Reg. LES in OpenFOAM
hi !
Newbie alert !! Wherever I look, I get redirected to Oodles or ChannelOodles for LES in OpenFOAM. I have OpenFOAM1.6.x installed finally and there's no solver called Oodles. Code:
[blah@blah incompressible]$ pwd 1. Is an LES solver in OpenFOAM nothing more than SGS stress terms added to the NS equation ? So it's pisoFOAM with SGS stress terms with appropriate turbulence models and modified boundary conditions, wall functions etc. ? 2. I do want to do a channel flow simulation. But what solver do I use in general for LES of incompressible flows ? pisoFoam ? 3. Can you suggest any better place than Eugene's thesis to start looking inside the box ? ganesh 
I would to add one more question:
 Is there already a solver in OF suitable for external aerodynamics LES? Best Regards, Paulo Rocha. 

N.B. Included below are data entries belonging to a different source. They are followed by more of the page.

-- ==== Sys2Proof/Machine/Flags.lean ====
section
/-!
DEFINITION. The cause flags: the tree that gathers them, the interrupt line that they drive (R384 to R386), and the end that
every command's effect has.
-/
namespace Sys2Proof.Machine

/-! ## The interrupt tree (R384, R385) -/

/-- A cause register contributes: a set bit whose mask bit is 1; the mask follows the cause. -/
def leafOn (s : State) (o : Nat) : Bool := decide (s.reg o &&& s.reg (o + 4) ≠ 0#32)

/-- The leaf registers of a group, in the order of its HI_GSRC bits (R385). -/
def leaves (g : Nat) : List Nat :=
  match g with
  | 0 => [0x1908, 0x1910, 0x1918, 0x1920, 0x1928]
  | 1 => [0x1900]
  | 2 => (List.range 48).map (apOff · 0x24)
  | 3 => (List.range 16).map (cnOff · 0x1C)
  | 4 => (List.range 4).map (tsOff · 0x18)
  | 5 => (List.range 2).map (euOff · 0x18)
  | 6 => [0x3040]
  | 7 => [0x8F00]
  | 8 => (List.range 16).map (cuOff · 0x50) ++ [0xB800]
  | 9 => [0x8020, 0x8180, 0x81B0]
  | 10 => [0xC008]
  | 11 => [0xD030]
  | 12 => [0x2020]
  | 13 => [0x8F20, 0xE040]
  | 14 => [0xF020]
  | 15 => [0xE020]
  | _ => []

/-- Bits from a list of flags, the first in bit 0. -/
def packBits : List Bool → Nat
  | [] => 0
  | b :: t => b2n b + 2 * packBits t

/-- HI_GSRCg. -/
def gsrc (s : State) (g : Nat) : Nat := packBits ((leaves g).map (leafOn s))
/-- HI_ISUM. -/
def isum (s : State) : Nat := packBits ((List.range 16).map (fun g => decide (gsrc s g ≠ 0)))

/-- IRQ_N is to be asserted (R361, R384, R475, R477). -/
def irqWanted (s : State) : Bool :=
  s.up? && s.perst && !s.d3hot && (s.rb 0x408 1 || (s.rb 0x408 0 && decide (w32 (isum s) &&& s.reg 0x404 ≠ 0#32)))

/-! ## What every command ends with -/

/-- IRQ_N follows the interrupt tree, and each assertion is counted (R384, R386, R388). -/
def irqPin (s : State) : State :=
  let w := irqWanted s
  { whenDo (w && !s.irq) (count (ctHi 339) 1) s with irq := w }

/-- Flow control follows the records and references that a command has moved: rings and peer talkers are paused or resumed,
descriptors kept at a ring's head enter, and credits return (R204, R371, R392, R397); reads of descriptors that have become possible go out (R372). -/
def flow (s : State) : State :=
  let t := issueReads (htRefresh s)
  if peerUp t then creditsBack t else t

/-- A command of the core acts only while the core's clocks run (R448). -/
def core (f : State → State) (s : State) : State := if s.awake then f s else s

/-- The APn_DE balls follow the transmitters (R244, R262): a change of level is driven, the polarity as DE_POL says. -/
def dePins (s t : State) : State :=
  forAll (List.range 16) (fun n u => whenDo (deLevel s n != deLevel t n) (emit (.pin (16 + n) (deLevel t n))) u) t

/-- State t with the queue of s, which no command touches, with IRQ_N following the tree and APn_DE the transmitters. -/
def settle (s t : State) : State := { irqPin (dePins s t) with pending := s.pending }

/-- A command has taken state s to t. -/
def done (s t : State) : Host.Outcome State Fault Refusal := .next (settle s t)

end Sys2Proof.Machine
end

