-- ==== Sys2Proof/Certificates/Slice0/Obligations.lean ====
section
/-!
DEFINITION. What is claimed of the model, for provers. A claim about a command names the state that the command leads to: the
updates that the rules give, inside settle, which sets IRQ_N as the interrupt tree wants it and gives the queue back (its own
claims are SettleTouches and StepEnds). All that an update does not name is unchanged. flow is the flow control of R204,
R371, R392 and R397, which follows every move of records.
-/
open Sys2Proof Sys2Proof.Machine

/-! ## The step, reset, the interrupt line -/

/-- A step with a command waiting runs the command at the front of the queue on the rest of the queue. Choices of the model it
rests on: log entries 1. -/
def Obligations.StepRunsFront : Prop :=
  ∀ (s : State) (c : Instr) (rest : List Instr), s.pending = c :: rest → step s = exec c { s with pending := rest }

/-- What settle does: IRQ_N follows the tree, each assertion of it is counted once (R384, R386), the queue is given back, an
APn_DE whose level the command changed is driven anew (R244, R262), and nothing else changes. Choices of the model it rests on:
log entries 115. -/
def Obligations.SettleTouches : Prop :=
  ∀ s t : State,
    (settle s t).irq = irqWanted t ∧ (settle s t).pending = s.pending ∧
    (settle s t).counter (ctHi 339) = (if irqWanted t && !t.irq then t.counter (ctHi 339) + 1#64 else t.counter (ctHi 339)) ∧
    (∀ i, i ≠ ctHi 339 → (settle s t).counter i = t.counter i) ∧
    { settle s t with irq := t.irq, pending := t.pending, ctr := t.ctr, out := t.out } = t ∧
    ((∀ n, n < 16 → deLevel s n = deLevel t n) → (settle s t).out = t.out) ∧
    (∀ n, n < 16 → t.cutOff = false → deLevel s n ≠ deLevel t n → (.pin (16 + n) (deLevel t n) : Output) ∈ (settle s t).out) ∧
    (∀ x ∈ (settle s t).out, x ∈ t.out ∨ ∃ n, n < 16 ∧ deLevel s n ≠ deLevel t n ∧ x = .pin (16 + n) (deLevel t n))

/-- A step answers a next state, in every state: it takes exactly the command at the front off the queue and puts none in, and
IRQ_N then stands as the interrupt tree wants it (R384); no step faults or is refused. On an empty queue, awake, one ECLK cycle
passes (the model's tick, log entry 2): 1 ns at FULL or 5/3 ns at LEAN with the correction FREQ, in units of 2^-40 / 3 ns (R69).
Choices of the model it rests on: log entries 1, 2, 4. -/
def Obligations.StepEnds : Prop :=
  ∀ s : State, ∃ t, step s = .next t ∧ t.pending = s.pending.tail ∧ irqSettled t ∧
    (s.pending = [] → s.awake = true →
      (t.tape.clk : Int) = s.tape.clk + (if s.pw.lean then 5 else 3) * (0x10000000000 + freqInt s))

/-- At reset IRQ_N is released, as the tree wants it; the store is in canonical form, the queue is empty, every register of R473
holds its reset value and every counter is 0. Choices of the model it rests on: log entries 9, 1. -/
def Obligations.ResetState : Prop :=
  irqSettled State.reset ∧ State.reset.irq = false ∧ storeWf State.reset = true ∧ State.reset.pending = [] ∧
    (∀ o, State.reset.reg o = regReset o) ∧ (∀ i, State.reset.counter i = 0#64)

/-- Every step keeps the store in canonical form, inside its 2^21 words. Choices of the model it rests on: log entries 9. -/
def Obligations.StepKeepsStore : Prop := ∀ s t : State, storeWf s = true → step s = .next t → storeWf t = true

/-! ## Boot -/

/-- COLD_BOOT samples the straps (R432 to R434). A device that passes its tests asks its image source: image A is read from flash
offset 0 (R434), and the host's or the partner's is waited for; one whose store or checkpoint SRAM fails BIST stops with BIST_FAIL
and raises BOOT_FAIL (R443). The core starts from its reset state. Choices of the model it rests on: log entries 34, 49. -/
def Obligations.ColdBootStarts : Prop :=
  ∀ (boot : BitVec 2) (rank : Bool) (vio bist : BitVec 4) (seams : BitVec 3) (mram : BitVec 24) (s : State),
    s.inReset = true → s.testEn = false → s.pw.pwrReq = true →
    (bist = 0#4 → seams = 0#3 →
      ∃ t, exec (.coldBoot boot rank vio bist seams mram) s = .next t ∧ t.inReset = false ∧ t.rank = rank ∧
        t.boot.source = boot.toNat ∧ t.boot.phase = (if boot = 3#2 then 1 else 0) ∧ t.boot.stopped = false ∧ t.boot.stage = 3 ∧
        (boot = 0#2 → t.boot.reading = some 0 ∧ (.readReq 0 1048576 : Output) ∈ t.out.take 17) ∧
        (boot ≠ 0#2 → t.boot.reading = none ∧ t.boot.waiting = true) ∧ (boot = 2#2 → t.peer.bootWait = true) ∧
        t.store = [] ∧ t.bobs = [] ∧ t.engs = [] ∧ t.cells = []) ∧
    (bist.getLsbD 0 = true →
      ∃ t, exec (.coldBoot boot rank vio bist seams mram) s = .next t ∧ t.inReset = false ∧ t.boot.stopped = true ∧
        t.boot.error = 9 ∧ t.boot.reading = none ∧ t.boot.waiting = false ∧ t.rb 0xF020 1 = true ∧ t.store = [] ∧ t.engs = [])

For LES I would suggest pimpleFoam with the appropriate turbulenceProproperties (LES) settings and boundary conditions. pimpleFoam is like pisoFoam but with incomplete convergence of the corrector steps.
For external aero LES just use the SpalartAllmaras DES model as SGS model. 
Thank you very much for the fast reply.
I will investigate further. Best Regards, Paulo Rocha.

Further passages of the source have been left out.